-- ==== Sys2Proof/Proofs/OpSelect.lean ====
section
/-! SUPPORT. The step on a presented word, the row a word of the OP, OP-IMM and BRANCH classes decodes to, and what
those families answer in the forms of the statements (43_opselect.md R126 to R143, R152 to R157). -/

open Sys2Proof Sys2Proof.Machine Sys2Proof.Certificates

namespace Sys2Proof.Proofs

variable {w : Word}

/-- A step on a presented word runs the word's row in the state that has taken the word. -/
theorem step_of_pending {s : State} {ws : List Word} {i : Instr} (hp : s.pending = w :: ws)
    (hi : decodeInstr w = .ok i) : step s = exec i { s with input := w, pending := ws } := by
  simp only [step, accept_of_cons s hp, hi]

/-! ## The row of a class -/

theorem decodeInstr_of_op_opcode (h : w.toNat % 128 = 51) :
    decodeInstr w =
      .ok (rowOp (fieldAt w 7 5) (fieldAt w 12 3) (fieldAt w 15 5) (fieldAt w 20 5) (fieldAt w 25 7)) := by
  simp only [decodeInstr, opcodeField_eq_ofNat h, extract_eq_fieldAt]

theorem decodeInstr_of_opImm_opcode (h : w.toNat % 128 = 19) :
    decodeInstr w = .ok (rowOpImm (fieldAt w 7 5) (fieldAt w 12 3) (fieldAt w 15 5) (fieldAt w 20 12)) := by
  simp only [decodeInstr, opcodeField_eq_ofNat h, extract_eq_fieldAt]

theorem decodeInstr_of_branch_opcode (h : w.toNat % 128 = 99) :
    decodeInstr w =
      .ok (rowBranch (fieldAt w 7 5) (fieldAt w 12 3) (fieldAt w 15 5) (fieldAt w 20 5) (fieldAt w 25 7)) := by
  simp only [decodeInstr, opcodeField_eq_ofNat h, extract_eq_fieldAt]

/-! ## The printed lines and the answers -/

/-- The statements write the separator and the register's `x` as one literal, the model as two. -/
theorem comma_x : ", x" = ", " ++ "x" := rfl

theorem lineRegRegReg_eq (op : Op) (rd rs1 rs2 : RegIdx) :
    lineRegRegReg op rd rs1 rs2 = mn op ++ " " ++ threeRegs rd rs1 rs2 := by
  simp only [lineRegRegReg, threeRegs, reg, comma_x, String.append_assoc]

theorem lineRegRegNum_eq (op : Op) (a b : RegIdx) (number : Nat) :
    lineRegRegNum op a b number = mn op ++ " " ++ twoRegsNumber a b number := by
  simp only [lineRegRegNum, twoRegsNumber, reg, comma_x, String.append_assoc]

section
variable (op : Op) (funct3 : Funct3) (s : State)

theorem answerOp_eq (funct7 : Funct7) (rd rs1 rs2 : RegIdx) :
    answerOp op funct3 funct7 rd rs1 rs2 s =
      .next (answered s (.R 51 rd funct3 rs1 rs2 funct7) op (mn op ++ " " ++ threeRegs rd rs1 rs2)) := by
  rw [answerOp, lineRegRegReg_eq]
  rfl

theorem answerOpImm_eq (rd rs1 : RegIdx) (imm : BitVec 12) :
    answerOpImm op funct3 rd rs1 imm s =
      .next (answered s (.I 19 rd funct3 rs1 imm) op (mn op ++ " " ++ twoRegsNumber rd rs1 imm.toNat)) := by
  rw [answerOpImm, lineRegRegNum_eq]
  rfl

theorem answerBranch_eq (immLo : BitVec 5) (rs1 rs2 : RegIdx) (immHi : BitVec 7) :
    answerBranch op funct3 immLo rs1 rs2 immHi s =
      .next (answeredB s (.B 99 immLo funct3 rs1 rs2 immHi) op (bNumber immLo immHi)
        (mn op ++ " " ++ twoRegsNumber rs1 rs2 (bNumber immLo immHi))) := by
  have hb : bImm immLo immHi = BitVec.ofNat 13 (bNumber immLo immHi) := by
    rw [← bImm_toNat, BitVec.ofNat_toNat, BitVec.setWidth_eq]
  rw [answerBranch, lineRegRegNum_eq, bImm_toNat, bundle, bImmOf, hb]
  rfl

end

/-- The field of bits 20 to 31 needs no remainder: nothing stands above it. -/
theorem fieldAt_20_12_toNat (w : Word) : (fieldAt w 20 12).toNat = w.toNat / 2 ^ 20 := by
  have hw : w.toNat < 2 ^ 32 := w.isLt
  rw [fieldAt_toNat]
  omega

end Sys2Proof.Proofs

open Sys2Proof.Proofs

/-- Settles O41: the key `(0, 0)` of opcode 51 is the row of `add`, whatever the registers, and that row answers ADD. -/
theorem addWordsSelectAdd : Obligations.AddWordsSelectAdd := by
  intro s w ws hpend hopc hfunct3 hfunct7
  have hrow : decodeInstr w = .ok (.add (fieldAt w 7 5) (fieldAt w 15 5) (fieldAt w 20 5)) := by
    rw [decodeInstr_of_op_opcode hopc, hfunct3, hfunct7]
    rfl
  calc step s = answerOp .add 0 0 _ _ _ _ := step_of_pending hpend hrow
    _ = _ := answerOp_eq ..

/-- Settles O42: the key 0 of opcode 19 is the row of `addi`, whatever the registers and the immediate, which is printed as
the field above bit 19. -/
theorem addiWordsSelectAddi : Obligations.AddiWordsSelectAddi := by
  intro s w ws hpend hopc hfunct3
  have hrow : decodeInstr w = .ok (.addi (fieldAt w 7 5) (fieldAt w 15 5) (fieldAt w 20 12)) := by
    rw [decodeInstr_of_opImm_opcode hopc, hfunct3]
    rfl
  rw [← fieldAt_20_12_toNat]
  calc step s = answerOpImm .addi 0 _ _ _ _ := step_of_pending hpend hrow
    _ = _ := answerOpImm_eq ..

/-- Settles O43: the key 0 of opcode 99 is the row of `beq`, whatever the registers and the raw immediate fields, of which
`b_imm` is the arithmetic. -/
theorem beqWordsSelectBeq : Obligations.BeqWordsSelectBeq := by
  intro s w ws hpend hopc hfunct3
  have hrow : decodeInstr w = .ok (.beq (fieldAt w 7 5) (fieldAt w 15 5) (fieldAt w 20 5) (fieldAt w 25 7)) := by
    rw [decodeInstr_of_branch_opcode hopc, hfunct3]
    rfl
  calc step s = answerBranch .beq 0 _ _ _ _ _ := step_of_pending hpend hrow
    _ = _ := answerBranch_eq ..

end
--------
> EXERCISE DESCRIPTION
Only one stretch is wanted, so please give again exactly the lines from the start of the data through the line containing "s.pending = w :: ws)", both ends included.

> RESPONSE TO THE TASK
-- ==== Sys2Proof/Proofs/OpSelect.lean ====
section
/-! SUPPORT. The step on a presented word, the row a word of the OP, OP-IMM and BRANCH classes decodes to, and what
those families answer in the forms of the statements (43_opselect.md R126 to R143, R152 to R157). -/

open Sys2Proof Sys2Proof.Machine Sys2Proof.Certificates

namespace Sys2Proof.Proofs

variable {w : Word}

/-- A step on a presented word runs the word's row in the state that has taken the word. -/
theorem step_of_pending {s : State} {ws : List Word} {i : Instr} (hp : s.pending = w :: ws)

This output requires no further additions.